Stars bid farewell to Farrah Fawcett

Published 10:13 pm Tuesday, June 30, 2009

LOS ANGELES — The life of “Charlie’s Angels” star Farrah Fawcett was celebrated Tuesday at a private funeral in the Cathedral of Our Lady of the Angels.

Her longtime companion, Ryan O’Neal, 68, was among pallbearers who accompanied the casket, covered in yellow and orange flowers.

Fawcett’s friend Alana Stewart and “Charlie’s Angels” co-star Kate Jackson were among early arrivals before the hearse pulled up, accompanied by 10 motorcycle officers.

The funeral program said Fawcett’s and O’Neal’s 24-year-old son, Redmond, was to do the service’s first reading. He has been jailed in a drug case but received a judge’s permission to attend the funeral. He was not seen outside the cathedral, however.

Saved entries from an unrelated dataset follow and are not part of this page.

-- ==== Sys2Proof/Machine/Frames.lean ====
section
/-! DEFINITION. Frames of the partner bus (spec 10_partner_bus.md): identifiers and layouts (R258 to R260), the transmit queues
(R262, R276), and a handle's memory of tags (R272). -/

namespace Sys2Proof.Machine

/-! ### Identifiers -/

/-- The bus of a number. -/
def busIdx : Bus → Fin 2
  | .a => 0
  | .b => 1

/-- Device-to-partner frames with their TYPE and PRIO (Table 10-4). -/
inductive FrameKind where
  | sync
  | joinAck
  | joinRefuse
  | leaveAck
  | pending
  | defer
  | grant
  | revoke
  | refuse
  | reverseAck
  | ended
  | vreqAck
deriving DecidableEq, Repr

/-- TYPE of a frame (Table 10-4). -/
def FrameKind.type : FrameKind → Nat
  | .sync => 0x00 | .joinAck => 0x02 | .joinRefuse => 0x03 | .leaveAck => 0x05 | .pending => 0x09 | .defer => 0x0A
  | .grant => 0x0B | .revoke => 0x0C | .refuse => 0x0D | .reverseAck => 0x10 | .ended => 0x12 | .vreqAck => 0x15

/-- PRIO of a frame (Table 10-4). -/
def FrameKind.prio : FrameKind → Nat
  | .sync => 0 | .joinAck => 2 | .joinRefuse => 2 | .leaveAck => 5 | .pending => 2 | .defer => 2
  | .grant => 1 | .revoke => 1 | .refuse => 2 | .reverseAck => 1 | .ended => 2 | .vreqAck => 6

/-- The identifier of a frame (R258); `low` is bits [16:0]. -/
def frameId (prio type node low : Nat) : BitVec 29 :=
  BitVec.ofNat 29 (prio * 2 ^ 26 + type * 2 ^ 21 + node % 16 * 2 ^ 17 + low % 2 ^ 17)

/-- The identifier of a frame for a handle. -/
def handleId (d : Device) (k : FrameKind) (h : Nat) : BitVec 29 := frameId k.prio k.type d.pp.node.toNat (h * 2 ^ 9)

/-- The TYPE of an identifier. -/
def idType (id : BitVec 29) : Nat := bits id.toNat 25 21

/-! ### Transmit queues -/

/-- A change of one bus. -/
def Device.onBus (d : Device) (b : Fin 2) (f : CanBus → CanBus) : Device :=
  { d with pp := { d.pp with buses := bankUpd d.pp.buses b f } }

/-- A change of one handle. -/
def Device.onPartner (d : Device) (h : Fin 256) (f : Partner → Partner) : Device :=
  { d with pp := { d.pp with partners := bankUpd d.pp.partners h f } }

/-- A frame joins the transmit queue of a bus. -/
def queueFrame (tm : TimeBase) (b : Fin 2) (id : BitVec 29) (payload : List Byte) (start : Option Word) (d : Device) : Device :=
  d.onBus b fun c => { c with queue := c.queue ++ [⟨id, payload, tm.time.toNat, false, start, decide (idType id = 0), false, false⟩] }

/-- The bus on which a frame for a handle goes (R276): the home bus, or the other while the home bus is error-passive or
bus-off. -/
def homeBus (d : Device) (h : Fin 256) : Fin 2 :=
  let b : Fin 2 := if (bankGet d.pp.partners h).home then 1 else 0
  let c := bankGet d.pp.buses b
  match c.state with
  | .passive | .busOff => if c.en then (if b = 0 then 1 else 0) else b
  | .active | .disabled => b

/-- A frame for a handle is queued (R276). -/
def sendTo (tm : TimeBase) (h : Fin 256) (id : BitVec 29) (payload : List Byte) (start : Option Word) (d : Device) : Device :=
  let d := if idType id = FrameKind.refuse.type then d.onPartner h fun p =>
      if p.held then { p with refusals := p.refusals + 1 } else p
    else d
  if d.pp.both then queueFrame tm 1 id payload start (queueFrame tm 0 id payload start d)
  else queueFrame tm (homeBus d h) id payload start d

/-- A frame for a handle of a kind. -/
def sendKind (tm : TimeBase) (k : FrameKind) (h : Fin 256) (payload : List Byte) (start : Option Word) (d : Device) : Device :=
  sendTo tm h (handleId d k h.val) payload start d

/-! ### Layouts (Table 10-5), multi-byte fields most significant byte first -/

def pendingBytes (tag entry cls : Nat) (early : Word) : List Byte :=
  [byte tag, byte entry, byte cls, 0] ++ beBytes 4 early.toNat

def deferBytes (tag entry : Nat) (planned last : Word) : List Byte :=
  [byte tag, byte entry, 0, 0] ++ beBytes 4 planned.toNat ++ beBytes 4 last.toNat

def grantBytes (tag entry cls : Nat) (start stop : Word) : List Byte :=
  [byte tag, byte entry, byte cls, 0] ++ beBytes 4 start.toNat ++ beBytes 4 stop.toNat

/-- REVOKE and ENDED share one layout: TAG, ENTRY, REASON and a device time. -/
def reasonBytes (tag entry reason : Nat) (t : Word) : List Byte :=
  [byte tag, byte entry, byte reason, 0] ++ beBytes 4 t.toNat

def refuseBytes (tag entry reason rtype hint : Nat) : List Byte :=
  [byte tag, byte entry, byte reason, byte rtype] ++ beBytes 2 hint ++ [0, 0]

def reverseAckBytes (tag entry : Nat) (cut : Bool) (from' stop : Word) : List Byte :=
  [byte tag, byte entry, byte (bit cut), 0] ++ beBytes 4 from'.toNat ++ beBytes 4 stop.toNat

def vreqAckBytes (tag result : Nat) (goal : Word) : List Byte :=
  [byte tag, byte result, 0, 0] ++ beBytes 4 goal.toNat

/-! ### Reason codes -/

/-- Reason codes of frames (Table 10-6). -/
inductive FrameReason where
  | ok
  | notConfigured
  | busy
  | oversize
  | far
  | window
  | budget
  | nofit
  | limit
  | notJoined
  | badFrame
  | full
  | notAllowed
  | noRail
  | cancel
  | done
  | timeout
  | lifecycle
  | protocol
  | state
  | left
deriving DecidableEq, Repr

/-- Table 10-6. -/
def FrameReason.code : FrameReason → Nat
  | .ok => 0 | .notConfigured => 1 | .busy => 2 | .oversize => 3 | .far => 4 | .window => 5 | .budget => 6 | .nofit => 7
  | .limit => 8 | .notJoined => 9 | .badFrame => 10 | .full => 11 | .notAllowed => 12 | .noRail => 13 | .cancel => 14
  | .done => 15 | .timeout => 16 | .lifecycle => 17 | .protocol => 18 | .state => 19 | .left => 20

/-- No retry hint. -/
def noHint : Nat := 0xFFFF

/-! ### The memory of tags (R272) -/

/-- The item of a handle's memory with a tag. -/
def tagItem (p : Partner) (tag : Byte) : Option TagMem := p.tags.reverse.find? fun x => decide (x.tag = tag)

/-- An accepted tag joins the last four; its entry is not known before intake. -/
def keepTag (h : Fin 256) (tag : Byte) (d : Device) : Device :=
  d.onPartner h fun p =>
    let l := p.tags ++ [⟨tag, 0xFF, 0, []⟩]
    { p with tags := l.drop (l.length - 4) }

/-- A frame about an entry is the last one sent for the entry's tag. -/
def noteFrame (h : Fin 256) (tag entry : Byte) (id : BitVec 29) (payload : List Byte) (d : Device) : Device :=
  d.onPartner h fun p => { p with tags := p.tags.map fun x =>
    if x.tag = tag ∧ x.entry = entry ∧ entry ≠ 0xFF then { x with id := id, payload := payload } else x }

/-- The frame that answers a request at its intake is the first one sent for its tag, and names its entry; none is made where it
is 0xFF. -/
def noteIntake (h : Fin 256) (tag entry : Byte) (id : BitVec 29) (payload : List Byte) (d : Device) : Device :=
  d.onPartner h fun p => { p with tags := p.tags.map fun x =>
    if x.tag = tag ∧ x.payload = [] then { x with entry := entry, id := id, payload := payload } else x }

/-- A frame about an entry of a handle, kept in the handle's memory (R271, R272). -/
def tellEntry (tm : TimeBase) (k : FrameKind) (h : Fin 256) (tag entry : Nat) (payload : List Byte) (start : Option Word)
    (d : Device) : Device :=
  let id := handleId d k h.val
  sendTo tm h id payload start (noteFrame h (byte tag) (byte entry) id payload d)

/-- The answer to a request at its intake, kept in the handle's memory (R271, R272). -/
def tellIntake (tm : TimeBase) (k : FrameKind) (h : Fin 256) (tag entry : Nat) (payload : List Byte) (d : Device) : Device :=
  let id := handleId d k h.val
  sendTo tm h id payload none (noteIntake h (byte tag) (byte entry) id payload d)

/-! ### PARTNERS (R68) -/

/-- The PARTNERS entries in force. -/
def partnerEntries (d : Device) : List PartnerEntry :=
  match d.str.partners with
  | some p => p.body
  | none => []

/-- The entry that names a unit. -/
def listingOf (d : Device) (unit : Nat) : Option PartnerEntry :=
  (partnerEntries d).find? fun p => decide (p.unitFirst ≤ unit ∧ unit ≤ p.unitLast)

/-- The handle that an entry gives a unit. -/
def listedHandle (p : PartnerEntry) (unit : Nat) : Nat := p.handleBase + unit - p.unitFirst

/-- Does a handle lie in the range of an entry? -/
def inRange (d : Device) (h : Nat) : Bool :=
  (partnerEntries d).any fun p => decide (p.handleBase ≤ h ∧ h ≤ p.handleBase + p.unitLast - p.unitFirst)

/-- What a unit with a handle may claim (R265 steps 5 and 6, R62, R86): its ceiling, rail, PFLAGS bit 0 and PEAK_MAX. -/
structure Standing where
  listed : Bool
  ceil : Fin 3
  rail : Option (Fin 64)
  vreqOk : Bool
  peakMax : Nat
deriving DecidableEq, Repr

/-- The standing of a unit under the PARTNERS section in force. A handle whose unit's new entry gives another handle is treated as
unlisted from its next request on: R86 says only that it takes the new class ceiling and rail (DESIGN CHOICE, assumption 110). -/
def standingOf (d : Device) (h unit : Nat) : Standing :=
  let unlisted : Standing := ⟨false, if d.str.partners.isSome then 2 else 0, none, false, 65535⟩
  match listingOf d unit with
  | some p => if listedHandle p unit = h then ⟨true, p.classCeil, p.rail, p.vreqOk, p.peakMax⟩ else unlisted
  | none => unlisted

end Sys2Proof.Machine
end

The program, which featured a photograph of a smiling Fawcett, also said Ryan O’Neal was to read the 23rd Psalm, and eulogies were to be given by Stewart and Dr. Lawrence Piro, Fawcett’s cancer specialist.

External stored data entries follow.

-- ==== Sys2Proof/Machine/Hearth.lean ====
section
/-! DEFINITION. The energy scheduler Hearth (spec 09_hearth.md): the ledger (R238 to R240), the horizon (R232, R233), the budget
(R241), the steps of a tick (Table 9-5), the planner and its commands (R244, R245), and the ring link (R248 to R251). -/

namespace Sys2Proof.Machine

/-! ### Ticks (R231) -/

/-- The present tick. -/
def tickNow (tm : TimeBase) : Nat := tm.time.toNat / 800000

/-- The device microsecond of a tick. -/
def tickUs (n : Nat) : Word := word (n * 1000)

/-- How far a device microsecond lies after that of tick n, signed (R11). -/
def usAfter (n : Nat) (t : Word) : Int := (t - tickUs n).toInt

/-- The first tick at or after a device microsecond. -/
def tickAtOrAfter (n : Nat) (t : Word) : Int := n + -((-usAfter n t) / 1000)

/-- The last tick at or before a device microsecond. -/
def tickAtOrBefore (n : Nat) (t : Word) : Int := n + usAfter n t / 1000

/-! ### Codes -/

/-- Table 9-13. -/
def LedState.code : LedState → Nat
  | .free => 0 | .queued => 1 | .planned => 2 | .granted => 3 | .active => 4 | .done => 5 | .squashed => 6 | .revoked => 7

/-- Table 9-15. -/
def LedReason.code : LedReason → Nat
  | .none => 0 | .cancel => 1 | .left => 2 | .window => 3 | .budget => 4 | .timeout => 5 | .busy => 6 | .nofit => 7
  | .reverseCut => 8

/-- Plan command results (Table 9-8). -/
inductive PlanResult where
  | ok
  | state
  | window
  | budget
  | denied
  | badOp
deriving DecidableEq, Repr

/-- Table 9-8. -/
def PlanResult.code : PlanResult → Byte
  | .ok => 0 | .state => 1 | .window => 2 | .budget => 3 | .denied => 4 | .badOp => 5

/-- Has an entry ended? -/
def LedState.ended : LedState → Bool
  | .done | .squashed | .revoked => true
  | .free | .queued | .planned | .granted | .active => false

/-! ### Profiles and charges -/

/-- L, the total duration in ms. -/
def totalMs (segs : List Seg) : Nat := segs.foldl (fun a s => a + s.dur) 0

/-- The largest segment power. -/
def peakOf (segs : List Seg) : Nat := segs.foldl (fun a s => max a s.power) 0

/-- The energy of a profile in mJ, rounded up (Table 9-13). -/
def energyOf (segs : List Seg) : Nat := ceilDiv (segs.foldl (fun a s => a + s.dur * s.power) 0) 1000

/-- The power of the segment that covers millisecond j; 0 past the end. -/
def powerAt : List Seg → Nat → Nat
  | [], _ => 0
  | s :: ss, j => if j < s.dur then s.power else powerAt ss (j - s.dur)

/-- A profile cut to its first ms (R239). -/
def cutProfile : List Seg → Nat → List Seg
  | [], _ => []
  | s :: ss, ms => if ms = 0 then [] else { s with dur := min s.dur ms } :: cutProfile ss (ms - s.dur)

/-- The charges of a profile from a tick on (R232). -/
def chargesFrom (e : Fin 128) (planned : Bool) : Nat → List Seg → List Charge
  | _, [] => []
  | t, s :: ss => ⟨e, t, t + s.dur, s.power, planned⟩ :: chargesFrom e planned (t + s.dur) ss

/-- Charges of an entry are taken back from a tick on; what comes before it stays (R233). -/
def uncharge (e : Fin 128) (from' : Nat) (cs : List Charge) : List Charge :=
  cs.filterMap fun c =>
    if c.entry = e then (if c.start < from' then some { c with stop := min c.stop from' } else none) else some c

/-- The sum of the charges of one kind on a bin. -/
def binSum (cs : List Charge) (planned : Bool) (m : Nat) : Nat :=
  cs.foldl (fun a c => if c.planned = planned ∧ c.start ≤ m ∧ m < c.stop then a + c.power else a) 0

/-- The COMMITTED charge that an entry has on a bin. -/
def entryCharge (cs : List Charge) (e : Fin 128) (m : Nat) : Nat :=
  cs.foldl (fun a c => if c.entry = e ∧ c.planned = false ∧ c.start ≤ m ∧ m < c.stop then a + c.power else a) 0

/-- One entry of the ledger. -/
def Device.led (d : Device) (e : Fin 128) : Entry := bankGet d.hs.ledger e

/-- A ledger operation (R238): the entry takes its new value and the operation's number. -/
def ledgerOp (e : Fin 128) (f : Entry → Entry) (d : Device) : Device :=
  let n := d.hs.opSeq + 1
  { d with hs := { d.hs with opSeq := n, ledger := bankUpd d.hs.ledger e fun x => { f x with opSeq := n } } }

/-- A change of the charges. -/
def onCharges (f : List Charge → List Charge) (d : Device) : Device :=
  { d with hs := { d.hs with charges := f d.hs.charges } }

/-- An interrupt bit of HS.INT_STATUS. -/
def hsInt (i : Nat) (d : Device) : Device := { d with hs := { d.hs with intStatus := setBit d.hs.intStatus i } }

/-- The event of R254 about an entry. -/
def raiseLedger (tm : TimeBase) (event : Nat) (e : Fin 128) (d : Device) : Device :=
  let x := d.led e
  raise tm 0x50 ([byte event, byte e.val, byte x.handle.val, byte x.cls.val, byte x.reason.code, 0, 0, 0]
    ++ leBytes 4 d.hs.opSeq.toNat) d

/-- The event of R254 about the scheduler. -/
def raiseHearth (tm : TimeBase) (event : Nat) (d : Device) : Device :=
  raise tm 0x50 ([byte event, 0, 0, 0, 0, 0, 0, 0] ++ leBytes 4 d.hs.opSeq.toNat) d

/-- The entries in a state, in rising number. -/
def entriesIn (d : Device) (p : LedState → Bool) : List (Fin 128) := bankWhere d.hs.ledger fun x => p x.state

/-- The end of an entry: the tick after its last bin. -/
def endTick (x : Entry) : Nat := x.first + totalMs x.segs

/-! ### The budget (R241) -/

/-- The profile power of an entry on a bin: of its segments, or of the part that a reversal replaced, whose begun bins keep
their COMMITTED charge (R233, R239). -/
def entryPower (d : Device) (e : Fin 128) (m : Nat) : Nat :=
  let x := d.led e
  if x.first ≤ m then powerAt x.segs (m - x.first) else entryCharge d.hs.charges e m

/-- load(m) over the horizon of tick n. -/
def loads (d : Device) (n : Nat) (xs : List (Fin 128)) : List Nat :=
  (List.range 2048).map fun j => xs.foldl (fun a e => a + entryPower d e (n + j)) 0

/-- S as step 1 of a tick takes it (Table 9-6, R304). -/
def storagePower (d : Device) : Nat :=
  if d.hkt.tsd ∨ d.str.device.body.storageSrc = none then 0 else d.hs.storPmax.toNat

/-- Does a set with these loads fit (R241)? Without a SCHED section the only budget test is against F (R62). -/
def fitsLoads (d : Device) (l : List Nat) : Bool :=
  match d.str.sched with
  | none => l.all fun v => decide (v ≤ d.hs.feed)
  | some _ => l.all (fun v => decide (v ≤ d.hs.avail + d.hs.storS))
    && decide (ceilDiv (l.foldl (fun a v => a + (v - d.hs.avail)) 0) 1000 ≤ d.hs.storE)

/-- Loads with one more profile from a tick on. -/
def addProfile (n s : Nat) (segs : List Seg) (l : List Nat) : List Nat :=
  l.zipIdx.map fun x => if s ≤ n + x.2 then x.1 + powerAt segs (n + x.2 - s) else x.1

/-- F (Table 9-6, R304): the feed limit in force. -/
def feedInForce (d : Device) : Nat :=
  if d.hkt.tsd then 0
  else if d.str.device.body.ringSize = 1 then d.str.device.body.feedLimit
  else match d.ring.shareNow with
    | some v => v.toNat
    | none => d.str.device.body.standalone

/-- E (Table 9-6). -/
def storageEnergy (d : Device) : Nat :=
  match d.str.device.body.storageSrc, d.str.sched with
  | some v, some s =>
    if d.hkt.tsd then 0 else
    let b := s.body
    let x := match bankGet d.le.vsense v with
      | some c => vsenseLsb d.str.device.body v c
      | none => 0
    if x ≤ b.bankVmin then 0 else b.bankCap * (x * x - b.bankVmin * b.bankVmin) / 50000000 - b.reserve
  | _, _ => 0

/-- TARGET × |IRAIL| div 5,000 of a rail in PRECHARGE to HOLD, in mW. -/
def railPower (d : Device) (r : Fin 64) : Nat :=
  if (d.rail r).state.runs then targetOf (d.rail r) * railCurrentAbs d r / 5000 else 0

/-- The profile power of ACTIVE entries that satisfy a test on a bin. -/
def activePower (d : Device) (m : Nat) (p : Entry → Bool) : Nat :=
  (entriesIn d (fun s => decide (s = .active))).foldl
    (fun a e => if p (d.led e) then a + entryPower d e m else a) 0

/-- B of the present tick (Table 9-6). -/
def baseNow (d : Device) (n : Nat) : Nat :=
  let sum := (List.finRange 64).foldl (fun a r => match d.sect r with
    | some b => if b.bidir then a else a + railPower d r
    | none => a) 0
  sum - (if n = 0 then 0 else activePower d (n - 1) fun _ => true)

/-- K(r) (Table 9-6). -/
def heatCap (d : Device) (n : Nat) (r : Fin 64) : Nat :=
  let x := d.rail r
  if x.state = .regulate then
    let own := railPower d r - (if n = 0 then 0 else activePower d (n - 1) fun y => decide (y.rail = some r))
    x.ilimNow.toNat * 100 * targetOf x / 5000 - own
  else 0

/-- The share that a frame of an earlier epoch brought is F from this tick on (R251). -/
def takeShare (n : Nat) (d : Device) : Device :=
  match d.ring.shareNext with
  | some (k, v) => if k < n then { d with ring := { d.ring with shareNow := some v, shareNext := none } } else d
  | none => d

/-- p(r) at step 1 (R247): a report of EXHAUSTED since the last tick raises it to PAUSE_MIN. -/
def takePause (n : Nat) (r : Fin 64) (d : Device) : Device :=
  if !(bankGet d.hs.pauseDue r && decide (bankGet d.hs.pauseFrom r ≤ n)) then d else
  { d with hs := { d.hs with
      pauseDue := bankSet d.hs.pauseDue r false
      pause := match d.str.sched with
        | some s => bankSet d.hs.pause r (max (bankGet d.hs.pause r) s.body.pauseMin)
        | none => d.hs.pause } }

Fawcett died Thursday at age 62 after a public battle with cancer. O’Neal and Stewart were at her side.

Diagnosed with anal cancer in 2006, Fawcett’s battle with the disease was the subject of “Farrah’s Story,” a documentary in which she made public her painful treatments and dispiriting setbacks — from shaving her golden locks before chemotherapy could claim them to undergoing experimental treatments in Germany. The production aired in May on NBC.

Just days before she died, O’Neal said he asked Fawcett to marry him and she agreed. They would wed “as soon as she can say yes,” he said.

Fawcett became a sensation in 1976 as one-third of the crime-fighting trio in “Charlie’s Angels.” A poster of her in a clingy, red swimsuit sold in the millions and her full, layered hairstyle became all the rage, with girls and women across America mimicking the look.

Fawcett — then billed as Farrah Fawcett-Majors because of her marriage to “The Six Million Dollar Man” star Lee Majors — left the show after the first season.

Turning to more serious movie roles in the 1980s and 1990s, she won praise playing an abused wife in “The Burning Bed,” which earned her an Emmy nomination.

As further proof of her acting credentials, Fawcett appeared off-Broadway in “Extremities,” playing a woman who seeks revenge against her attacker after being raped in her own home. She repeated the role in the 1986 film version.

Not content to continue playing victims, she switched type to take on roles as a murderous mother in the 1989 true-crime story “Small Sacrifices” and a tough lawyer on the trail of a thief in 1992’s “Criminal Behavior.”